Orrison '95 Takes Wabash Lessons to Harvey Mudd

by Kim Johnson

One afternoon as a sophomore in high school, Mike Orrison ’95, experienced a life-changing moment while watching An Officer and a Gentleman. "I very badly wanted to be a pilot. My dad was in the Air Force so we lived on or near Air Force bases my whole life. I knew that the military was where I was headed."  

He described a scene in the movie where one of the recruits was at flight school submerged upside-down, under water, buckled to his seat in a simulated crash.  He then had to work to get himself out. "I knew at that moment I did not ever want to be in that situation." Orrison said, "but that left a vacuum in my life, for at least that moment, where I wondered what I was going to do if I weren’t a pilot.

"So I thought maybe I would like to be a math teacher. I wasn’t really good at math but I enjoyed it." 

Now, Dr. Michael E. Orrison, Jr. is an associate professor of mathematics at Harvey Mudd College in Claremont, California, where he is one of the leaders of the Applied Representation Theory Group (ART) and co-founder of the Pathwaysoutreach program. The focus of the ART group is "computational noncommutative harmonic analysis, with application to biology, voting theory, and signal image processing" as described on the Harvey Mudd College website. 

"That’s what I say when I want to impress somebody," he laughed. In more simple terms, Orrison describes his research as, "not so much getting answers to certain questions but setting up the framework and designing computational analysis to get those answers in the most efficient way possible. Sure we might be able to do it and tie up the computer for twenty hours running the analysis, but can we find a way to do it in two minutes? It’s not changing the thing we are looking at but it is changing the way we look at it."
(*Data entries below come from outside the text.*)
theorem witness_codecDependsOnTheInputOnly :
    let s := loaded vectorParams abb
    let s' := { loaded vectorParams (abb ++ [0x63]) with
      freq := some [(0x7A, 9)], csr := { s.csr with ctrlIE := true, qsym := 5 } }
    SameInput s s' ∧ s.FlagsClear ∧ s'.FlagsClear ∧ exec .encode s = .next (after .encode s) ∧
    exec .encode s' = .next (after .encode s') ∧ (after .encode s).csr.status.done = true ∧
    exec .decode s = .next (after .decode s) ∧ exec .decode s' = .next (after .decode s') := by
  refine ⟨⟨rfl, rfl, by decide⟩, ?_, ?_, exec_after _ _, exec_after _ _, ?_, exec_after _ _,
    exec_after _ _⟩ <;> decide

theorem witness_queryResult :
    let s := after .encode (loaded vectorParams aSpaceB)
    let f : FreqTable := [(0x20, 1), (0x61, 1), (0x62, 1)]
    let q := { s with csr := { s.csr with qsym := 0x61 } }
    (q.freq = some f ∧ f.lookup q.csr.qsym.toNat = some 1 ∧
      q.codes.map (fun c => c.lookup q.csr.qsym.toNat) = some (some [true, true])) ∧
    (s.freq = some f ∧ f.lookup s.csr.qsym.toNat = none ∧
      s.codes.map (fun c => c.lookup s.csr.qsym.toNat) = some none) := by decide

theorem witness_frames (i : Instr) :
    State.reset.FlagsClear ∧ exec i State.reset = .next (after i State.reset) :=
  ⟨by decide, exec_after i _⟩

/-- A command outside the lists that succeeds, and one that fails. -/
theorem witness_commandsWriteOnlyTheirResults :
    Instr.count ∉ [Instr.pack, .serialize, .walk, .encode, .decode, .clear] ∧
    (after .count (loaded vectorParams abb)).csr.status.err = false ∧
    (after .count (loaded vectorParams [])).csr.status.err = true := by decide

theorem witness_busErrorsChangeNothing :
    vectorParams.wf ∧
    (∀ a ∈ [(Size.b1, 0x00C), (.b4, 0x002), (.b4, 0x1000), (.b2, 0x01000001), (.b4, 0x01000FFE),
        (.b1, 0x01001000), (.b1, 0x02001000), (.b4, 0x02FFFFFF)],
      a.2 < 0x03000000 ∧ illFormed vectorParams a.1 a.2) ∧
    (∀ a ∈ [(Size.b4, 0xFFC), (.b4, 0x01000FFC), (.b1, 0x02000FFF)],
      a.2 < 0x03000000 ∧ ¬ illFormed vectorParams a.1 a.2) := by decide

theorem witness_readsHaveNoSideEffect :
    (0x054 ≤ 0x054 ∧ 0x054 ≤ 0xFFC ∧ 0x054 % 4 = 0) ∧ (0x054 ≤ 0xFFC ∧ 0xFFC % 4 = 0) ∧
    (pendingState 1 []).phase = .busy ∧
    Reg.err ∉ [Reg.id, .ctrl, .cmd, .status, .inLen, .qsym, .qword] ∧
    (0x000, Reg.id) ∈ Reg.all.map (fun r => (r.offset, r)) ∧
    (0x050, Reg.qcode) ∈ Reg.all.map (fun r => (r.offset, r)) ∧ Reg.all.length = 21 := by decide

theorem witness_viewsShowTheStores :
    (after .encode (pendingState 1 [])).Inv ∧ State.reset.SequencerInv := by
  refine ⟨⟨?_, ?_, ?_, ?_⟩, ?_⟩ <;> decide

theorem witness_csrWrites :
    (loaded vectorParams []).phase = .idle ∧
    (0x000 ∉ [0x004, 0x008, 0x00C, 0x014, 0x040, 0x044]) ∧ 0xFFC % 4 = 0 ∧
    (0xFFC ∉ [0x004, 0x008, 0x00C, 0x014, 0x040, 0x044]) := by decide

theorem witness_writesWhileBusyAreDropped :
    (pendingState 1 []).params.wf ∧ (pendingState 1 []).phase = .busy ∧
    (0xFFC % Size.bytes .b4 = 0 ∧ 0xFFC + Size.bytes .b4 ≤ vectorParams.inCap) := by decide

theorem witness_windowAccesses :
    let s := after .encode (loaded vectorParams abb)
    s.params.wf ∧ s.phase = .idle ∧
    (0xFFC % Size.bytes .b4 = 0 ∧ 0xFFC + Size.bytes .b4 ≤ s.params.inCap) ∧
    (8 % Size.bytes .b2 = 0 ∧ 8 + Size.bytes .b2 ≤ s.params.outCap) ∧
    (8 + 0 < s.csr.outLen.toNat ∧ s.outMem.read? (8 + 0) = some 0x60) ∧
    s.csr.outLen.toNat ≤ 8 + 1 := by decide

/-- A read of the IN window while BUSY, the last word of the window among those it may be of. -/
theorem witness_inWindowReadWhileBusy :
    let s := pendingState 1 []
    s.params.wf ∧ s.phase = .busy ∧ 1 % Size.bytes .b1 = 0 ∧ 1 + Size.bytes .b1 ≤ s.params.inCap ∧
    0xFFC % Size.bytes .b4 = 0 ∧ 0xFFC + Size.bytes .b4 = s.params.inCap ∧
    (hostAccess (.rd .b1 0x41000001) s).response = .data .b1 0x62 := by decide

/-- One state for each kind of turn: the core's with a command and with an illegal word, a host write,
and an assertion of reset. -/
def turnStates : List State :=
  [pendingState 1 [], pendingState 3 [.core], pendingState 1 [.access (.wr .b1 0x41000000 7)],
   pendingState 1 [.assertReset]]

theorem witness_stepKeepsSequencerInvariant :
    ∀ s ∈ turnStates, s.SequencerInv ∧ answersNext (step s) = true := by decide

theorem witness_stepKeepsMemoryInvariant :
    ∀ s ∈ turnStates, s.params.wf ∧ s.MemoryInv ∧ answersNext (step s) = true := by decide

theorem witness_stepKeepsStoreInvariant :
    ∀ s ∈ after .encode (pendingState 1 []) :: turnStates,
      s.params.wf ∧ s.StoreInv ∧ answersNext (step s) = true := by decide

end Sys2Proof.Tests
end

/-! UTF-8 (30_encoding.md R71, R72): the encoding row by row, the decoder row by row, and that each
undoes the other. -/

namespace Sys2Proof.Machine

/-! ### Bit fields and continuation bytes -/

section Fields

variable {c m lo n : Nat}

theorem fieldOf_lt (c lo n : Nat) : fieldOf c lo n < 2 ^ n := Nat.mod_lt _ (Nat.two_pow_pos n)

/-- The topmost field of a number needs no masking. -/
theorem fieldOf_eq_div (h : c < 2 ^ (lo + n)) : fieldOf c lo n = c / 2 ^ lo :=
  Nat.mod_eq_of_lt (Nat.div_lt_of_lt_mul (by rwa [← pow_add]))

/-- A mark with no bit in the field below it: the field can be read back from the marked byte. -/
theorem fieldOf_add_fieldOf (hm : 2 ^ n ∣ m) :
    fieldOf (m + fieldOf c lo n) 0 n = fieldOf c lo n := by
  obtain ⟨k, rfl⟩ := hm
  simp [fieldOf]

theorem toNat_ofNat_add_fieldOf (hm : m + 2 ^ n ≤ 2 ^ 8) :
    (BitVec.ofNat 8 (m + fieldOf c lo n)).toNat = m + fieldOf c lo n := by
  have := fieldOf_lt c lo n
  exact Nat.mod_eq_of_lt (by omega)

/-- A byte with the mark `m` is that mark and the field below it. -/
theorem ofNat_add_fieldOf_toNat {b : Byte} (hm : 2 ^ n ∣ m) (h : m ≤ b.toNat)
    (h' : b.toNat < m + 2 ^ n) :
    BitVec.ofNat 8 (m + fieldOf (fieldOf b.toNat 0 n) 0 n) = b := by
  obtain ⟨d, hd⟩ := Nat.exists_eq_add_of_le h
  obtain ⟨k, rfl⟩ := hm
  have hfield : fieldOf (fieldOf b.toNat 0 n) 0 n = d := by
    simp [fieldOf, hd, Nat.mod_eq_of_lt (show d < 2 ^ n by omega)]
  rw [hfield, ← hd, BitVec.ofNat_toNat, BitVec.setWidth_eq]

end Fields

theorem isCont_iff (b : Byte) : isCont b = true ↔ 0x80 ≤ b.toNat ∧ b.toNat ≤ 0xBF := by
  simp [isCont]

theorem isScalar_iff (c : Nat) :
    isScalar c = true ↔ c ≤ 0x10FFFF ∧ ¬ (0xD800 ≤ c ∧ c ≤ 0xDFFF) := by
  simp only [isScalar, Bool.and_eq_true, Bool.not_eq_true', Bool.and_eq_false_iff,
    decide_eq_true_eq, decide_eq_false_iff_not, not_and_or]

theorem contByte_toNat (c lo : Nat) : (contByte c lo).toNat = 0x80 + fieldOf c lo 6 :=
  toNat_ofNat_add_fieldOf (by decide)

@[simp] theorem isCont_contByte (c lo : Nat) : isCont (contByte c lo) = true := by
  have := fieldOf_lt c lo 6
  rw [isCont_iff, contByte_toNat]
  omega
The track runner, French horn player and Lambda Chi member graduated Summa Cum Laude with a major in Mathematics and a Music minor. He went on to complete his graduate studies at Dartmouth College where he completed his Ph.D. in Mathematics in 2001. He has been teaching at Harvey Mudd College since then.
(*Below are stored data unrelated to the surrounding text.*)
/-- CALL R7 at the last place, 253: the target is the cell that holds the return address 255, no opcode. -/
theorem witness_StoredByteIsFetchedByTheNextStep_call :
    (let s := place base 253 [0x50, 7]
     s.run = .running ∧ s.reg 7 ≠ 0 ∧ s.memRead (s.pc.toNat + 1) = some 7 ∧
     s.memRead s.pc.toNat = some (defaultOpc .call) ∧ (255 : Byte).toNat = s.pc.toNat + 2 ∧
     (0xF3 : Byte) = (if (7 : Byte) = 7 then s.reg 7 - 1 else s.reg 7) ∧
     (0xF3 : Byte).toNat = (s.reg 7).toNat - 1) ∧ ∀ m, (255 : Byte) ≠ defaultOpc m :=
  ⟨by decide, fun m => by cases m <;> decide⟩

theorem witness_StepsLeaveTheCellsBelowTheStack :
    ∃ t, stepUnder defaultOpc .literal (place (base.setReg 7 2) 0 [0x45, 0]) = .next t ∧
      1 + 1 ≤ ((place (base.setReg 7 2) 0 [0x45, 0]).reg 7).toNat ∧ 0 < 1 := ⟨_, rfl, by decide⟩

theorem witness_PushThenPopRestores :
    OpcodeMap.Lawful defaultOpc ∧
    (let s := place (base.setReg 7 1) 252 [0x45, 7, 0x46, 7]
     (7 : Byte).toNat < 8 ∧ s.run = .running ∧ s.pc.toNat + 3 ≤ 255 ∧ s.reg 7 ≠ 0 ∧
     s.memRead s.pc.toNat = some (defaultOpc .push) ∧ s.memRead (s.pc.toNat + 1) = some 7 ∧
     s.memRead (s.pc.toNat + 2) = some (defaultOpc .pop) ∧ s.memRead (s.pc.toNat + 3) = some 7 ∧
     (s.reg 7).toNat - 1 ≠ s.pc.toNat + 2 ∧ (s.reg 7).toNat - 1 ≠ s.pc.toNat + 3) :=
  ⟨OpcodeMap.lawful_default, by decide⟩

theorem witness_CallThenRetReturns :
    ((7 : Byte).toNat < 8 ∧ ((base.setReg 7 1).setPc 253).pc.toNat ≤ 253 ∧ ((base.setReg 7 1).setPc 253).reg 7 ≠ 0) ∧
    ∃ t u : State, exec (.call 7) ((base.setReg 7 1).setPc 253) = .next t ∧ u.reg 7 = t.reg 7 ∧
      u.memRead 0 = t.memRead 0 := ⟨by decide, _, _, rfl, rfl, rfl⟩

theorem witness_FlagsStaySetOnceCompared :
    ∃ t, Reaches defaultOpc .literal (place (base.setFl .gt) 0 [0xA7, 0, 0]) t ∧ (place (base.setFl .gt) 0 [0xA7, 0, 0]).fl ≠ .none ∧
      t.fl = .eq := ⟨_, .step .refl rfl, by decide, by decide⟩

theorem witness_DiagnosticsAndOutputAreNeverRead :
    base.SameCore { base with out := [1], cause := .hlt } ∧ ∃ t, stepUnder defaultOpc .literal base = .next t :=
  ⟨⟨rfl, rfl, rfl, rfl, rfl⟩, _, rfl⟩

theorem base_inv : base.Inv :=
  ⟨by decide, by decide, by decide, by decide, fun e h => by simp [base, State.resetWith] at h⟩

theorem witness_StepKeepsTheInvariant : base.Inv ∧ ∃ t, stepUnder defaultOpc .literal base = .next t := ⟨base_inv, _, rfl⟩

theorem witness_EveryRunKeepsTheInvariant :
    ∃ s t, launch 0xF4 [0x82, 0, 8, 0x01] = .next s ∧ Reaches defaultOpc .literal s t ∧ t.run = .halted :=
  ⟨_, _, rfl, .step (.step .refl rfl) rfl, by decide⟩

end Sys2Proof.Tests
end

/-! SUPPORT. The normal form of a meaning: an instruction first makes its checks, in the order of 60_exceptions.md
(R205), and raises the first error they find; if they find none it has one effect on the state. `execUnder_eq` says
that every instruction of the model is of this form; what an instruction changes, leaves and reads is then proved of
`firstError` and `effect`. -/

namespace Sys2Proof.Machine

section NormalForm

variable {s t : State}

/-- The register that an operand byte below 8 names (R25). Where it is used the checks have refused every other byte,
so the reduction that makes it total is never seen. -/
def regOf (b : Byte) : RegIdx := ⟨b.toNat % 8, Nat.mod_lt _ (by decide)⟩

theorem regOf_val {b : Byte} (h : b.toNat < 8) : (regOf b).val = b.toNat := Nat.mod_eq_of_lt h

theorem regOf_of_lt {b : Byte} (h : b.toNat < 8) : regOf b = ⟨b.toNat, h⟩ := Fin.ext (regOf_val h)

theorem eq_regOf_iff {b : Byte} (h : b.toNat < 8) {j : RegIdx} : j = regOf b ↔ j.val = b.toNat := by
  rw [Fin.ext_iff, regOf_val h]

theorem State.regNamed_of_lt (s : State) {b : Byte} (h : b.toNat < 8) :
    s.regNamed b = some (s.reg (regOf b)) := by
  rw [State.regNamed, dif_pos h, regOf_of_lt h]

/-! ### The checks, in the order of R205 -/

/-- The operand fetches' error (R28): none for an instruction without operand bytes. -/
def operandError (n : Nat) (s : State) : Option FaultInfo :=
  if n = 0 ∨ s.pc.toNat + n < 256 then none
  else some (.outOfBounds .operand (max (s.pc.toNat + 1) 256 : Nat))

/-- The first register operand byte that is 8 or more (R25, D27). -/
def registerError (bs : List Byte) : Option FaultInfo :=
  (bs.find? fun r => decide (8 ≤ r.toNat)).map fun b => .outOfBounds .regIdx b.toNat

/-- The decrement's error (R150, R160). -/
def stackLowError (s : State) : Option FaultInfo :=
  if s.sp = 0 then some (.outOfBounds .stackLow (-1)) else none

/-- The increment's error (R151, R161). -/
def stackHighError (s : State) : Option FaultInfo :=
  if s.sp = 255 then some (.outOfBounds .stackHigh 256) else none

/-- The error of a return address that is none (R160, D21). -/
def returnError (s : State) : Option FaultInfo :=
  if s.pc.toNat + 2 < 256 then none else some (.outOfBounds .retAddr (s.pc.toNat + 2 : Nat))

/-- The checks an instruction makes of the stack, after those of its operands. -/
def stackError (i : Instr) (s : State) : Option FaultInfo :=
  match i with
  | .push _ => stackLowError s
  | .call _ => (stackLowError s).or (returnError s)
  | .pop b => stackHighError (s.setReg (regOf b) (s.loadByte s.sp))
  | .ret => stackHighError s
  | .prn _ | .ldi _ _ | .mul _ _ | .add _ _ | .cmp _ _ | .jmp _ | .jeq _ | .jne _ | .hlt => none

/-- The first error an instruction finds, if it finds one. -/
def firstError (i : Instr) (s : State) : Option FaultInfo :=
  (operandError i.mnemonic.operandCount s).or ((registerError i.registerOperands).or (stackError i s))

/-! ### The effect -/

/-- What an instruction whose checks have all passed does to the state. -/
def effect (i : Instr) (s : State) : State :=
  match i with
  | .prn b => (s.emit (s.reg (regOf b))).advance 2
  | .ldi b v => (s.setReg (regOf b) v).advance 3
  | .mul a b => (s.setReg (regOf a) (s.reg (regOf a) * s.reg (regOf b))).advance 3
  | .add a b => (s.setReg (regOf a) (s.reg (regOf a) + s.reg (regOf b))).advance 3
  | .push b =>
    ((s.setSp (s.sp - 1)).storeByte (s.sp - 1) ((s.setSp (s.sp - 1)).reg (regOf b))).advance 2
  | .pop b =>
    let s' := s.setReg (regOf b) (s.loadByte s.sp)
    (s'.setSp (s'.sp + 1)).advance 2
  | .call b =>
    ((s.setSp (s.sp - 1)).storeByte (s.sp - 1) (BitVec.ofNat 8 (s.pc.toNat + 2))).jumpTo
      ((s.setSp (s.sp - 1)).reg (regOf b))
  | .ret => (s.setSp (s.sp + 1)).jumpTo (s.loadByte s.sp)
  | .cmp a b => (s.setFl (compareBytes (s.reg (regOf a)) (s.reg (regOf b)))).advance 3
  | .jmp b => s.jumpTo (s.reg (regOf b))
  | .jeq b => if s.fl = .eq then s.jumpTo (s.reg (regOf b)) else s.advance 2
  | .jne b => if s.fl ≠ .eq then s.jumpTo (s.reg (regOf b)) else s.advance 2
  | .hlt => s.haltNormally

/-- The answer of an instruction whose checks have all passed: its effect, or no meaning for a branch before any
comparison under `fault` (R183). -/
def passed (unset : FlagsUnsetRead) (i : Instr) (s : State) : Result :=
  if unset = .fault ∧ s.fl = .none ∧ (i.mnemonic = .jeq ∨ i.mnemonic = .jne) then .fault .flagsUnset
  else .next (effect i s)

/-- The error raised on `s` if there is one, else the answer `r`. -/
def State.raiseOr (s : State) (r : Result) : Option FaultInfo → Result
  | some e => .next (s.raise e)
  | none => r

@[simp] theorem State.raiseOr_some (r : Result) (e : FaultInfo) : s.raiseOr r (some e) = .next (s.raise e) := rfl

@[simp] theorem State.raiseOr_none (r : Result) : s.raiseOr r none = r := rfl

theorem State.raiseOr_or (r : Result) (a b : Option FaultInfo) :
    s.raiseOr r (a.or b) = s.raiseOr (s.raiseOr r b) a := by
  cases a <;> rfl

/-! ### Every shared operation, then every instruction, is of this form -/

theorem operandError_zero : operandError 0 s = none := rfl

theorem registerError_nil : registerError [] = none := rfl

theorem registerError_pair (a b : Byte) :
    registerError [a, b] = (registerError [a]).or (registerError [b]) := by
  by_cases h : 8 ≤ a.toNat <;> simp [registerError, h]

theorem withReg_eq_raiseOr (b : Byte) (k : RegIdx → Result) :
    withReg b s k = s.raiseOr (k (regOf b)) (registerError [b]) := by
  by_cases h : b.toNat < 8
  · simp [withReg_of_lt h, regOf_of_lt h, registerError, h]
  · simp [withReg_of_ge (not_lt.1 h), registerError, not_lt.1 h]

theorem withOperandBytes_eq_raiseOr {n : Nat} (hn : n ≠ 0) (k : Result) :
    withOperandBytes n s k = s.raiseOr k (operandError n s) := by
  by_cases h : s.pc.toNat + n < 256
  · simp [withOperandBytes_of_lt h, operandError, h]
  · simp [withOperandBytes_of_ge (not_lt.1 h), operandError, h, hn]

theorem decSp_eq_raiseOr (k : State → Result) :
    decSp s k = s.raiseOr (k (s.setSp (s.sp - 1))) (stackLowError s) := by
  by_cases h : s.sp = 0
  · rw [decSp_of_eq h, stackLowError, if_pos h, State.raiseOr_some]
  · rw [decSp_of_ne h, stackLowError, if_neg h, State.raiseOr_none]

theorem incSp_eq_raiseOr (s' : State) (k : State → Result) :
    incSp s s' k = s.raiseOr (k (s'.setSp (s'.sp + 1))) (stackHighError s') := by
  by_cases h : s'.sp = 255
  · rw [incSp_of_eq h, stackHighError, if_pos h, State.raiseOr_some]
  · rw [incSp_of_ne h, stackHighError, if_neg h, State.raiseOr_none]

theorem ite_returnError_eq_raiseOr (r : Result) :
    (if s.pc.toNat + 2 < 256 then r else .next (s.raise (.outOfBounds .retAddr (s.pc.toNat + 2 : Nat)))) =
      s.raiseOr r (returnError s) := by
  by_cases h : s.pc.toNat + 2 < 256 <;> simp [returnError, h]

theorem condBranch_eq_raiseOr (unset : FlagsUnsetRead) (taken : Flags → Bool) (b : Byte) :
    condBranch unset taken b s =
      s.raiseOr (s.raiseOr
        (if unset = .fault ∧ s.fl = .none then .fault .flagsUnset
          else .next (if taken s.fl then s.jumpTo (s.reg (regOf b)) else s.advance 2))
        (registerError [b])) (operandError 1 s) := by
  rw [condBranch, withOperandBytes_eq_raiseOr one_ne_zero, withReg_eq_raiseOr, apply_ite Host.Outcome.next]

/-- Every instruction makes its checks, raises the first error they find, and else has its effect. -/
theorem execUnder_eq (unset : FlagsUnsetRead) (i : Instr) (s : State) :
    execUnder unset i s = s.raiseOr (passed unset i s) (firstError i s) := by
  rw [firstError, State.raiseOr_or, State.raiseOr_or]
  cases i with
  | call b =>
    simp only [execUnder, exec, execCall, withOperandBytes_eq_raiseOr one_ne_zero, withReg_eq_raiseOr,
      decSp_eq_raiseOr, ite_returnError_eq_raiseOr, stackError, State.raiseOr_or]
    simp [Instr.mnemonic, Mnemonic.operandCount, Instr.registerOperands, passed, effect]
  | jeq b =>
    simp [execUnder, jeqUnder, condBranch_eq_raiseOr, Flags.isEq, Instr.mnemonic, Mnemonic.operandCount,
      Instr.registerOperands, stackError, passed, effect]
  | jne b =>
    simp [execUnder, jneUnder, condBranch_eq_raiseOr, Flags.isNe, Instr.mnemonic, Mnemonic.operandCount,
      Instr.registerOperands, stackError, passed, effect]
  | _ =>
    simp [execUnder, exec, execPrn, execLdi, execMul, execAdd, execAlu, execPush, execPop, execRet, execCmp, execJmp,
      execHlt, withOperandBytes_eq_raiseOr, withReg_eq_raiseOr, decSp_eq_raiseOr, incSp_eq_raiseOr,
      operandError_zero, registerError_nil, registerError_pair, State.raiseOr_or, Instr.mnemonic,
      Mnemonic.operandCount, Instr.registerOperands, stackError, passed, effect]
He related his current teaching to his days as a Wabash student. "When I was an underclassman at Wabash I remember being around upperclassmen who were so dedicated to their studies.  They took learning so seriously, but not to the point of boredom. I wanted to emulate them. More importantly, I knew as a future professor I wanted to create an environment for my students that encouraged that kind of dedication."

Orrison said it is okay for students to struggle with questions and that the pleasure of teaching is the pleasure of sharing in the struggle. One of the things he enjoys most about teaching is watching students gain confidence in their abilities as they tackle things bigger than themselves and bigger than they thought they could tackle. "I can pick out the seniors from the freshmen walking across campus. They carry themselves differently. There is a level of confidence in the upperclassmen that comes from their experiences and the struggles they have overcome."

He tells his students every semester, "If you leave my classroom having learned a lot of math and a lot about yourself, then I have been successful. If you leave having learned a lot of math and a little about yourself or a little math and a lot about yourself, then I have failed."

Similar to his experiences as a student at Wabash, he seeks to give his students the opportunity to create themselves. "College for me was an opportunity to grow – to fall down and pick myself up. Now I want to give my students the opportunity, the framework, time and space to become who they are. I just happen to use Mathematics as the vehicle."

The theory that guides his research and teaching is one that goes beyond the classroom to life. "You can change the world by changing the way people look at it."